Annexure 1: Note Prepared for EGOM
Annexure 1_Note Prepared for EGOM
Annexure 2: Executive Summary of CAG Report
Annexure 2 3_CAG Exec Summary
Annexure 3: CAG Findings Related to KG Block Annexure 3_CAG Chap4 - Findings Related to KG Block
Annexure 4: Supreme Court Order Annexure 4_SC Order
If Mr. Reddy is Mr. Kejriwal inside the govt., then unusually, he has the confidence of his party and govt. I cannot say, why he is seen as corporate affairs minister, and petroleum minister. I never was aware of him being petroleum minister.
''Can you think of any politician in America who can single-handedly question Exxon Mobil?
Reddy is an Arvind Kejriwal inside the government.'' Sheela Bhat
''A government source, privy to information about the Reliance-petroleum ministry face-off, reveals that when Prime Minister Manmohan Singh intervened on the issue some six months ago, Jaipal Reddy knew his days as petroleum minister were numbered.
Before demitting office, Reddy's team at the petroleum ministry made out a water-tight case to ensure that only in an exceptional case would Reliance get more price for its gas before 2014.
"It will be impossible for Reliance to get more price for its gas before 2014," the government source said, explaining the significance of Reddy's notes on the Reliance file. Even if the company get it to increase the price by Rs 1, it will be surprising," the source added.

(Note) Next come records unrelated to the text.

/-- ATOM (R154, R233). -/
def decAtom (w : Nat) : Dec :=
  match bits w 3 4 with
  | 0 => decMA w .atomAdd
  | 1 => decMA w .atomMin
  | 2 => decMA w .atomMax
  | 3 => decMA w .atomMinu
  | 4 => decMA w .atomMaxu
  | 5 => decMA w .atomAnd
  | 6 => decMA w .atomOr
  | 7 => decMA w .atomXor
  | 8 => decMA w .atomXchg
  | 9 => decMA w .atomCas
  | 10 => decMA w .atomIncb
  | 11 => decMA w .atomFadd
  | 12 => decMA w .atomFaddbf
  | 13 => decMA w .atomFmax
  | 14 => decMA w .atomDecz
  | _ => .error .unassignedFunction

/-- ATOMW (R154, R233). -/
def decAtomw (w : Nat) : Dec :=
  match bits w 3 4 with
  | 0 => decMA w .atomwAdd
  | 1 => decMA w .atomwMin
  | 2 => decMA w .atomwMax
  | 3 => decMA w .atomwXchg
  | 4 => decMA w .atomwCas
  | 5 => decMA w .atomwCas128
  | 6 => decMA w .atomwMaxp
  | 7 => decMA w .atomwIncb
  | _ => .error .unassignedFunction

/-- ATOMA (R154, R238). -/
def decAtoma (w : Nat) : Dec :=
  match bits w 3 4 with
  | 0 => decMo w .atomaAdd
  | 1 => decMo w .atomaMin
  | 2 => decMo w .atomaMax
  | 3 => decMo w .atomaAnd
  | 4 => decMo w .atomaOr
  | 5 => decMo w .atomaXor
  | 6 => decMo w .atomaXchg
  | 7 => decMo w .atomaCas
  | 8 => decMo w .atomaIncb
  | 9 => decMo w .atomaFadd
  | 10 => decMo w .atomaMaxp
  | _ => .error .unassignedFunction

/-- MHINT (R147, R244): H and O are 0; X is 0 but for PHINT. -/
def decMhint (w : Nat) : Dec :=
  need (bits w 0 4 == 0) .reservedField
    (match bits w 4 3 with
    | 0 => need (bits w 19 7 == 0) .reservedField (.ok (.pref (fld w 14 32) (opnd w 7)))
    | 1 => .ok (.phint (opnd w 19) (fld w 14 32) (opnd w 7))
    | 2 => need (bits w 19 7 == 0) .reservedField (.ok (.ldrop (fld w 14 32) (opnd w 7)))
    | _ => .error .reservedValue)

/-- WEIR (R154, R253). -/
def decWeir (w : Nat) : Dec :=
  match w % 64 with
  | 0 => decE w false true true true (fun _ a b c => .winit a b c)
  | 1 => decE w true true true false (fun d a b _ => .warr d a b)
  | 2 => decE w false true true false (fun _ a b _ => .wwait a b)
  | 3 => decE w true true true false (fun d a b _ => .wtest d a b)
  | 4 => decE w false false false false (fun _ _ _ _ => .cbar)
  | 5 => decE w false true false false (fun _ a _ _ => .xswap a)
  | 6 => decE w false true false false (fun _ a _ _ => .wdrop a)
  | _ => .error .unassignedFunction

/-- FUT (R154, R250). -/
def decFut (w : Nat) : Dec :=
  match w % 64 with
  | 0 => decE w true true false false (fun d a _ _ => .fwait d a)
  | 1 => decE w true true false false (fun d a _ _ => .ftest d a)
  | 2 => decE w false true false false (fun _ a _ _ => .fcancel a)
  | 3 => decE w true true false false (fun d a _ _ => .tlread d a)
  | 4 => decE w false true true false (fun _ a b _ => .tlwait a b)
  | 5 => decE w true true true false (fun d a b _ => .fjoin d a b)
  | _ => .error .unassignedFunction

/-- CPY (R154, R257). -/
def decCpy (w : Nat) : Dec :=
  match w % 64 with
  | 0 => decE w true true true true (fun d a b c => .cpyG2a d a b c)
  | 1 => decE w true true true true (fun d a b c => .cpyA2g d a b c)
  | 2 => decE w true true true true (fun d a b c => .cpyG2c d a b c)
  | 3 => decE w true true true true (fun d a b c => .cpyTcpy d a b c)
  | 4 => decE w true true true true (fun d a b c => .cpyGath d a b c)
  | 5 => decE w true true true true (fun d a b c => .cpyC2g d a b c)
  | _ => .error .unassignedFunction

/-- COLL (R154, R272). -/
def decColl (w : Nat) : Dec :=
  match w % 64 with
  | 0 => decE w true true true false (fun d a b _ => .clrun d a b)
  | 1 => decE w false true true false (fun _ a b _ => .clsig a b)
  | _ => .error .unassignedFunction

/-- LNCH (R154, R273). -/
def decLnch (w : Nat) : Dec :=
  match w % 64 with
  | 0 => decE w true true false false (fun d a _ _ => .launch d a)
  | 1 => decE w true false false false (fun d _ _ _ => .lqtry d)
  | _ => .error .unassignedFunction

/-- MMA (R149): bit 0 is reserved. -/
def decMma (w : Nat) : Dec :=
  need (!flag w 0) .reservedField (.ok (.mma ⟨fld w 24 4, fld w 20 16, fld w 15 32, fld w 12 8, fld w 9 8, fld w 4 32,
    flag w 3, flag w 2, flag w 1⟩))

/-- ACC (R150, R267). -/
def decAcc (w : Nat) : Dec :=
  match w % 16 with
  | 0 => decT w false false false false false (.azero (fld w 14 4))
  | 1 => decT w true false false true false (.acommit (opnd w 18) (fld w 14 4) (fld w 8 32))
  | 2 => decT w false false false true false (.arank (fld w 14 4) (fld w 8 32))
  | 3 => decT w false true false false false (.arfold (fld w 16 4) (fld w 14 4))
  | 4 => decT w true false true true true (.amov ⟨opnd w 18, fld w 14 4, flag w 13, fld w 8 32, fld w 4 16⟩)
  | 5 => decT w true false true true true (.amovw ⟨opnd w 18, fld w 14 4, flag w 13, fld w 8 32, fld w 4 16⟩)
  | 6 => decT w true false false false false (.athr (opnd w 18) (fld w 14 4))
  | 7 => decT w true false false true false (.arread (opnd w 18) (fld w 14 4) (fld w 8 32))
  | 8 => decT w true false false true false (.aload (opnd w 18) (fld w 14 4) (fld w 8 32))
  | _ => .error .unassignedFunction

/-- TILE (R150, R261). -/
def decTile (w : Nat) : Dec :=
  match w % 16 with
  | 0 => decT w false true false false false (.tzero (fld w 14 16))
  | 1 => decT w false true false true false (.tld (fld w 14 16) (fld w 8 32))
  | 2 => decT w false true false true false (.tst (fld w 14 16) (fld w 8 32))
  | 3 => decT w true true true true true (.tmov ⟨opnd w 18, fld w 14 16, flag w 13, fld w 8 32, fld w 4 16⟩)
  | 4 => decT w true true true true true (.tmovw ⟨opnd w 18, fld w 14 16, flag w 13, fld w 8 32, fld w 4 16⟩)
  | 5 => decT w true true false true true (.tscl (opnd w 18) (fld w 14 16) (fld w 8 32) (fld w 4 16))
  | _ => .error .unassignedFunction

/-- PSYS (R288). -/
def decPsys (w : Nat) : Dec :=
  match w % 16 with
  | 0 => decU w false false false .eret
  | 1 => decU w true true false (.spw (fld w 18 128) (opnd w 11))
  | 2 => decU w true true false (.sprp (opnd w 18) (fld w 11 128))
  | 3 => need (decide ((fld w 18 128).val ≤ 2)) .reservedValue (decU w true true false (.term (fld w 18 128) (fld w 11 128)))
  | 4 => decU w false true true (.tlbinv (opnd w 11) (opnd w 4))
  | 5 => decU w true false false (.sfrqpop (opnd w 18))
  | 6 => decU w true true true (.wspill (opnd w 18) (opnd w 11) (opnd w 4))
  | 7 => decU w true true false (.wfill (opnd w 18) (opnd w 11))
  | _ => .error .unassignedFunction

/-- The instruction of the word with number `w` (R153: one arm per major). -/
def decodeNat (w : Nat) : Dec :=
  match w / 2 ^ 26 with
  | 0 => decSys w
  | 1 => decMode w
  | 2 => if flag w 21 then .ok (.br (flag w 25) (fld w 22 8) (BitVec.ofNat 21 (bits w 0 21)))
         else .ok (.brn (flag w 25) (fld w 22 8) (BitVec.ofNat 21 (bits w 0 21)))
  | 3 => need (!flag w 25) .reservedField (.ok (.bru (fld w 20 32) (fld w 18 4) (BitVec.ofNat 18 (bits w 0 18))))
  | 4 => .ok (.jmp (BitVec.ofNat 26 (bits w 0 26)))
  | 5 => .ok (.call (BitVec.ofNat 26 (bits w 0 26)))
  | 6 => need (bits w 0 11 == 0) .reservedField
           (need (decide ((fld w 18 256).val ≠ 0)) .reservedValue (.ok (.loop (fld w 18 256) (opnd w 11))))
  | 7 => decCtl w
  | 8 => decIalu w
  | 9 => decIlog w
  | 10 => decIcmp w
  | 11 => decFalu w
  | 12 => decFcmp w
  | 13 => decCvtGroup w
  | 14 => decXlane w
  | 15 => decPred w
  | 16 => decImm w .addi
  | 17 => need (latchForm (flag w 25) (opnd w 18)) .latchForm
            (.ok (.movi (flag w 25) (opnd w 18) (BitVec.ofNat 18 (bits w 0 18))))
  | 18 => need (!flag w 25) .latchForm
            (need (movhForm (opnd w 18) (fld w 16 4)) .reservedValue
              (.ok (.movh (opnd w 18) (fld w 16 4) (BitVec.ofNat 16 (bits w 0 16)))))
  | 19 => decUalu w
  | 20 => need (!flag w 25) .latchForm (.ok (.uaddi (opnd w 18) (opnd w 11) (BitVec.ofNat 11 (bits w 0 11))))
  | 21 => decIshi w
  | 22 => decImm w .andi
  | 24 => decLoad w (.ld (fM w))
  | 25 => decStore w (.st (fM w))
  | 26 => decStore w (.stp (fM w))
  | 27 => decAtom w
  | 28 => decAtomw w
  | 29 => need (bits w 0 2 == 0) .reservedValue (decLoad w (.lda (fMz w)))
  | 30 => need (bits w 0 2 == 0) .reservedValue (decStore w (.sta (fMz w)))
  | 31 => decAtoma w
  | 32 => need (bits w 0 2 == 0) .reservedValue (decStore w (.stx (fMz w)))
  | 33 => need (!flag w 1) .reservedValue (decStore w (.puta (fMz w) (flag w 0)))
  | 34 => need (bits w 0 2 == 0) .reservedValue (decStore w (.mst (fMz w)))
  | 35 => decMhint w
  | 36 => decFence w
  | 37 => decWeir w
  | 38 => decFut w
  | 39 => decCpy w
  | 40 => decMma w
  | 41 => decAcc w
  | 42 => decTile w
  | 43 => decColl w
  | 44 => decLnch w
  | 48 => decPsys w
  | _ => .error .reservedMajor

/-- Decoding is total: every 32-bit word is an instruction or is refused with a reason (R156). -/
def decode (w : Word) : Dec := decodeNat w.toNat

/-- What the decoder reads from an instruction whose bits are `w`, bit 0 the least significant of the first word. Every ZIS
instruction is one word (R139); the bits above `nbits` are zero. -/
def decodeTableWord (nbits w : Nat) : Option Instr := (decode (BitVec.ofNat 32 (w % 2 ^ nbits))).toOption

/-- Format F-R (R142). -/
def encR (mj fn n d a b : Nat) : Nat := mj * 2 ^ 26 + n * 2 ^ 25 + d * 2 ^ 18 + a * 2 ^ 11 + b * 2 ^ 4 + fn

/-- Format F-I (R142). -/
def encI (mj n d a i : Nat) : Nat := mj * 2 ^ 26 + n * 2 ^ 25 + d * 2 ^ 18 + a * 2 ^ 11 + i

/-- Format F-M (R142). -/
def encM (mj x b i z o h : Nat) : Nat := mj * 2 ^ 26 + x * 2 ^ 19 + b * 2 ^ 14 + i * 2 ^ 7 + z * 2 ^ 4 + o * 2 ^ 2 + h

The Congress party will not be in a position to allow the government to hike Reliance's gas price since it has been widely reported that the government's estimate stated that the Andhra Pradesh and central governments stood to lose $6.3 billion if Reliance's demand for a higher price was accepted.
When the panel of secretaries, the prime minister's economic advisory council, the petroleum ministry and the minster have put their reservations against Reliance on record, how can the Congress party ignore the facts to help Mukesh Ambani?
'The RIL formula may be taken up for approval only after a policy is put in place. Prima facie, the formula seems to suffer from several infirmities...' the panel of secretaries has noted in writing.''
Does anyone know, Sachin's party? I didn't consider that he belonged to any party. No one has mentioned his party.
If he did say this, he appreciates that he doesn't like the situation, and nor does the Congress. The situation in India is, that people are 'developing' the lives of tribals, because there will be no forests left. This is not because of any govt., but because of the people of our nation. If we have a democratic govt., and the people act in a manner, which aids and abets corruption, then the govt. has to act in the interests of the people. In reality, the govt. in a democracy has no power, the power being vested in the people. The good sense of the people must prevail. When the govt. is seen to be tryng to unfluence people in a democracy, while also trying to safeguard their current interests, the govt. is perhaps called many unhappy terms.